Information Start Marker
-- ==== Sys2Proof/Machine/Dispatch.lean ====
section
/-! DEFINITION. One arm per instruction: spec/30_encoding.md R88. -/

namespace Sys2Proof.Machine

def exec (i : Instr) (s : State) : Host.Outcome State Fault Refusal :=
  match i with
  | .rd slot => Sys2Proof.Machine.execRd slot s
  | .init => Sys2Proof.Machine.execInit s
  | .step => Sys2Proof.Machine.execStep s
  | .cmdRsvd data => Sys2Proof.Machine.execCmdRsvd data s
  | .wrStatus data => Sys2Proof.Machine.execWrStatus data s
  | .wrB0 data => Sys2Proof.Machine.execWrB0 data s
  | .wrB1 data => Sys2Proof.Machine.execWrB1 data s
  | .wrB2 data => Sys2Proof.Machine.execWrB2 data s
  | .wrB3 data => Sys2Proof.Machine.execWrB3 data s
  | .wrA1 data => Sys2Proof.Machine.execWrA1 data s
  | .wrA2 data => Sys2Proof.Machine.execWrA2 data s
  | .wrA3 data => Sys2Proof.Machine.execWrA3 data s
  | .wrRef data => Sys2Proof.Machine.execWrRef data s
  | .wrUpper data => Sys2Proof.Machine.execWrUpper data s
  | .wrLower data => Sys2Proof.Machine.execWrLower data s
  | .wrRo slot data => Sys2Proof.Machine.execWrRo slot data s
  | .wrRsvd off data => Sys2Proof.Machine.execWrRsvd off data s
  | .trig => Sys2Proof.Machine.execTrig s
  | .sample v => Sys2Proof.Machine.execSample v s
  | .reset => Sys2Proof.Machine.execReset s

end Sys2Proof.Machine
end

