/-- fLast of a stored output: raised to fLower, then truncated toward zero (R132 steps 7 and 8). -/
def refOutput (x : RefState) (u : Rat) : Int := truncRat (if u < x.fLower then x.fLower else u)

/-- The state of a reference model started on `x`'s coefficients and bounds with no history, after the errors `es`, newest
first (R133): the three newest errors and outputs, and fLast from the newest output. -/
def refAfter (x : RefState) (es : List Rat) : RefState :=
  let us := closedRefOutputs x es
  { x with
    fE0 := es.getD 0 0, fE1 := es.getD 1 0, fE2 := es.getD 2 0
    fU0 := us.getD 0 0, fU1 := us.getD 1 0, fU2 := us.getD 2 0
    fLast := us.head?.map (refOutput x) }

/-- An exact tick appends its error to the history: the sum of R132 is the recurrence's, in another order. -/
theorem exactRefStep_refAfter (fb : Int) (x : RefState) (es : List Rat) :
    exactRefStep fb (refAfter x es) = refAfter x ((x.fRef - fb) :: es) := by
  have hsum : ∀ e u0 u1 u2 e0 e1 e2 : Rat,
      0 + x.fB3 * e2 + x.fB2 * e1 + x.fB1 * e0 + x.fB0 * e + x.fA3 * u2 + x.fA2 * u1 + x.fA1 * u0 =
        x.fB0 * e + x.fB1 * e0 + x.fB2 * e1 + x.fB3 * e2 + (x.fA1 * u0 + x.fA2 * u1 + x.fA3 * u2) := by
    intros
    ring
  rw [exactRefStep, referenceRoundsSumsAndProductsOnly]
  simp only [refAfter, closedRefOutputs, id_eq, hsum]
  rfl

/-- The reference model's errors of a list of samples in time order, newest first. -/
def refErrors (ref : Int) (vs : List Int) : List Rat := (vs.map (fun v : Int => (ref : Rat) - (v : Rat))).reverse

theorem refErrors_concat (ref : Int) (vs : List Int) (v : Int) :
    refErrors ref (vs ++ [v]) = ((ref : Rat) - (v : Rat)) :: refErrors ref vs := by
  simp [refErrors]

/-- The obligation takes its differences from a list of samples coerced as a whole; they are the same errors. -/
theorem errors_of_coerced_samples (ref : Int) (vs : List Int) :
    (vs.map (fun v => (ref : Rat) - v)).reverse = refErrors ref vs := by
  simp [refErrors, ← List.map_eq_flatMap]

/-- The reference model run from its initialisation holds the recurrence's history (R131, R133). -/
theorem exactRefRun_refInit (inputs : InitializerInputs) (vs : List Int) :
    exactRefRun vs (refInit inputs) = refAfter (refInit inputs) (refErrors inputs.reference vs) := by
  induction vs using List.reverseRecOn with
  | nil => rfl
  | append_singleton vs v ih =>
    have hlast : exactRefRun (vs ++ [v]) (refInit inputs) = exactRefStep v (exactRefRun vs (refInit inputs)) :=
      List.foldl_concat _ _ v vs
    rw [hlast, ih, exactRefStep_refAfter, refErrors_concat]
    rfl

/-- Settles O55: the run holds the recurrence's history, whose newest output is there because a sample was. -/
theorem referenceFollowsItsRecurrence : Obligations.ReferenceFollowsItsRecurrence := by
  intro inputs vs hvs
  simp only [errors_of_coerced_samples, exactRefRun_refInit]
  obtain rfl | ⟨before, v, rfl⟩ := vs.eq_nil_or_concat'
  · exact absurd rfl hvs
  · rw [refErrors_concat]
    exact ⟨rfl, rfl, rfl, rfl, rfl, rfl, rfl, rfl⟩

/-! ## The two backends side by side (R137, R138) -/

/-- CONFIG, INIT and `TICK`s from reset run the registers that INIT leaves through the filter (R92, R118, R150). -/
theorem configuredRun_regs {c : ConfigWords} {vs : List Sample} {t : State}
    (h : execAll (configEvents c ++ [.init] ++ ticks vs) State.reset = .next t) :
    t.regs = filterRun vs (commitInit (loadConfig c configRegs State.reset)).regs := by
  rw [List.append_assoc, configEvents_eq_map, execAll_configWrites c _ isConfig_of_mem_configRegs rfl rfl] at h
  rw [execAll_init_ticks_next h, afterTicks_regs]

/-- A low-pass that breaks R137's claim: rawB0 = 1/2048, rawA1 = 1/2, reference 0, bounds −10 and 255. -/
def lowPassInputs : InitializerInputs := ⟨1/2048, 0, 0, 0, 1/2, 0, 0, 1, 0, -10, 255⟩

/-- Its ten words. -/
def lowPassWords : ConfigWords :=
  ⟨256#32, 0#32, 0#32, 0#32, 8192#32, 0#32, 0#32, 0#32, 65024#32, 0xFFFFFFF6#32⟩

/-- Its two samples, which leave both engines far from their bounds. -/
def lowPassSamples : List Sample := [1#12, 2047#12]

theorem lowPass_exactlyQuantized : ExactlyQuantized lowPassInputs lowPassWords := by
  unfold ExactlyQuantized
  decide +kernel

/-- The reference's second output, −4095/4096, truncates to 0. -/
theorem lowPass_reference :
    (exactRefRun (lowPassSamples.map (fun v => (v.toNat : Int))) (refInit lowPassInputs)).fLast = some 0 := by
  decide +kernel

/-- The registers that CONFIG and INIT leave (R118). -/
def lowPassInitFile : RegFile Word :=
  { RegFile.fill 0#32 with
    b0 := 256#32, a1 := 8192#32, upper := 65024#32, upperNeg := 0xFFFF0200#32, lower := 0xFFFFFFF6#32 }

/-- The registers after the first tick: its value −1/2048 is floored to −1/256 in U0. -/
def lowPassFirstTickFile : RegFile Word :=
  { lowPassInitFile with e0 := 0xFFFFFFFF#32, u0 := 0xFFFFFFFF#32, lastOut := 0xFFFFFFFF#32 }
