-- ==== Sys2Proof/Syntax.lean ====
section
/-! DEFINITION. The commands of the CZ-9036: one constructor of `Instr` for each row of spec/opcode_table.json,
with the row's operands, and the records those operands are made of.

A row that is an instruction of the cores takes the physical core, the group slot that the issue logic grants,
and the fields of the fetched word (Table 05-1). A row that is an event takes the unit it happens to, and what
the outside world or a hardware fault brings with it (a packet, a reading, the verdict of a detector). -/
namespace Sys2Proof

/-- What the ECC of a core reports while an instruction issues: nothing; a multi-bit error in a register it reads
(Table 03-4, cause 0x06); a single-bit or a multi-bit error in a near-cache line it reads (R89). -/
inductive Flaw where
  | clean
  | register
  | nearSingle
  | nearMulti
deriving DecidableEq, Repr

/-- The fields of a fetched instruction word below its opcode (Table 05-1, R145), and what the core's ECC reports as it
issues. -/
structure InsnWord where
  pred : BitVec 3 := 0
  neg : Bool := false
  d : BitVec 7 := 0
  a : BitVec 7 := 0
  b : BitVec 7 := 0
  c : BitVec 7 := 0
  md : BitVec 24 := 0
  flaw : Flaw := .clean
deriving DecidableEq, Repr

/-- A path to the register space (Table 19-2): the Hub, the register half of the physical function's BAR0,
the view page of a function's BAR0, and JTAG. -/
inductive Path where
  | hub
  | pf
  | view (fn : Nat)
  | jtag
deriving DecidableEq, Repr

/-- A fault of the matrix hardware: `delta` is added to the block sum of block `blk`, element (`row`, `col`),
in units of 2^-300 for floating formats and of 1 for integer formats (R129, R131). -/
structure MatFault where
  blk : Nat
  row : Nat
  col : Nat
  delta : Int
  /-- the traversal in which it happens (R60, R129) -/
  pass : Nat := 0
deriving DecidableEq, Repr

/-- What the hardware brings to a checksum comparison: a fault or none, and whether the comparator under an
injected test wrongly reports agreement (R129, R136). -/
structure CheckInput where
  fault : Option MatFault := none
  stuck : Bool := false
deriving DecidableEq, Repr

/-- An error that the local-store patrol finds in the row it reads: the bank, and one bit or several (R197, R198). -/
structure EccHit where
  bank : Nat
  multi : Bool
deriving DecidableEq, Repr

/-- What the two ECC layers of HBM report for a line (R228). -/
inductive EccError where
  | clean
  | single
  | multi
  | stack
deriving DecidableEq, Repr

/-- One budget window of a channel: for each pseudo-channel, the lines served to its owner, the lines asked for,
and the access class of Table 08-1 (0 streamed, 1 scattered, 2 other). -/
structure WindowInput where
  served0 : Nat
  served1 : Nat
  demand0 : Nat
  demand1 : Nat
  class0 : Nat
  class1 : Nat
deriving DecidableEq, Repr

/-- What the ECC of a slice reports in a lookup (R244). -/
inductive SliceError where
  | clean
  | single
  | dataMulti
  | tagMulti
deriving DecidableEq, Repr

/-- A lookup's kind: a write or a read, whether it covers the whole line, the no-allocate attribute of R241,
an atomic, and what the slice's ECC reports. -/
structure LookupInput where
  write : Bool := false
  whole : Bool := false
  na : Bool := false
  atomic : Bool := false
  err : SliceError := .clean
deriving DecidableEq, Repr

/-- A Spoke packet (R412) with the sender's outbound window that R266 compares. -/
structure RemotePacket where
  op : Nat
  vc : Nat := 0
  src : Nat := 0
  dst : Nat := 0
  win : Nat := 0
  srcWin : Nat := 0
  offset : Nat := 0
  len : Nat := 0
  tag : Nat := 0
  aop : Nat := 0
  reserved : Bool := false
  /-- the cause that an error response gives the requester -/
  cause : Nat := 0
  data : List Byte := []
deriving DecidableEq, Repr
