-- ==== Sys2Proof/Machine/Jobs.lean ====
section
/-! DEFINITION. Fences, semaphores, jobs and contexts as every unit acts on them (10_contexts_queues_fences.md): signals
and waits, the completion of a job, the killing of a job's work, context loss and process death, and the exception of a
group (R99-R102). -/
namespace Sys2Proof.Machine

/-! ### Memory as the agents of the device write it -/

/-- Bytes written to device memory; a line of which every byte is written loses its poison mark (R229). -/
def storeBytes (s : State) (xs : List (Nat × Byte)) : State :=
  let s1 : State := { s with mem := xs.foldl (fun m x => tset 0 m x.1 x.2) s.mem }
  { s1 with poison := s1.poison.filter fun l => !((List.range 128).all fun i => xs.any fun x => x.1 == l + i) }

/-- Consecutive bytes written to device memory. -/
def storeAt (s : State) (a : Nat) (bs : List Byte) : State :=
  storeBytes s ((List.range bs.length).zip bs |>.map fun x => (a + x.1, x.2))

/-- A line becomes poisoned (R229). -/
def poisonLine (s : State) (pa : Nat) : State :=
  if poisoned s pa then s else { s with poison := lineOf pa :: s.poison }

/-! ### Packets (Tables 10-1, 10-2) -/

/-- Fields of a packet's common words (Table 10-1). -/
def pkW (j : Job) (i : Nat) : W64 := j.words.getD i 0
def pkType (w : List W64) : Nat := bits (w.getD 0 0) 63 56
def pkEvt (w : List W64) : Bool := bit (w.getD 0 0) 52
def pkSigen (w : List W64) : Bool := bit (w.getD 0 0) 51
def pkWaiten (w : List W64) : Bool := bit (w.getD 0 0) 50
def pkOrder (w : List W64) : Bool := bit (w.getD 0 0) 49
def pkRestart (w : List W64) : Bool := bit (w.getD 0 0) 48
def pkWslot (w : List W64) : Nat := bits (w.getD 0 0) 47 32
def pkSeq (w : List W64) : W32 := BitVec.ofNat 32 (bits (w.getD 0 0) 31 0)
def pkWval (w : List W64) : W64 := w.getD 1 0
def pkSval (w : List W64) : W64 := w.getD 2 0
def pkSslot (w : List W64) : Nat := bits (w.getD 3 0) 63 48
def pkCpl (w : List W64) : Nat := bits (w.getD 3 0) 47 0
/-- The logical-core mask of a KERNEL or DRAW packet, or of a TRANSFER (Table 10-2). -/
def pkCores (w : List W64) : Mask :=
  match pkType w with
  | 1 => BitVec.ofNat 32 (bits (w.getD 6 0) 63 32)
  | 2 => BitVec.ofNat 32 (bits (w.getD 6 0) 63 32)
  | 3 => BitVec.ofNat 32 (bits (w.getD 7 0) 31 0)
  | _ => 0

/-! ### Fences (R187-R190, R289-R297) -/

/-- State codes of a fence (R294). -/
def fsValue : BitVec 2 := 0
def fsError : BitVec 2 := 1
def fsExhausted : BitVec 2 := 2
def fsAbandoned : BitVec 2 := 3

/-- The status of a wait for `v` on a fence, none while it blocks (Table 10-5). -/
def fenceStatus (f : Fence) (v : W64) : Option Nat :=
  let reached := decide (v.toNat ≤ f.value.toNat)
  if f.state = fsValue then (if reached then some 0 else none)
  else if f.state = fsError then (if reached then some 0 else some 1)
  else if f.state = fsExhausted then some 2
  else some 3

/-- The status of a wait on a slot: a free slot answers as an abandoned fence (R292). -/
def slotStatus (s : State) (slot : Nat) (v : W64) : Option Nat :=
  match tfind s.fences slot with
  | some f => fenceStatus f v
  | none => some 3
Information End Marker
Work task
For the records above, tally the lines in which "simp" appears, and give the number by itself.

Answer section
4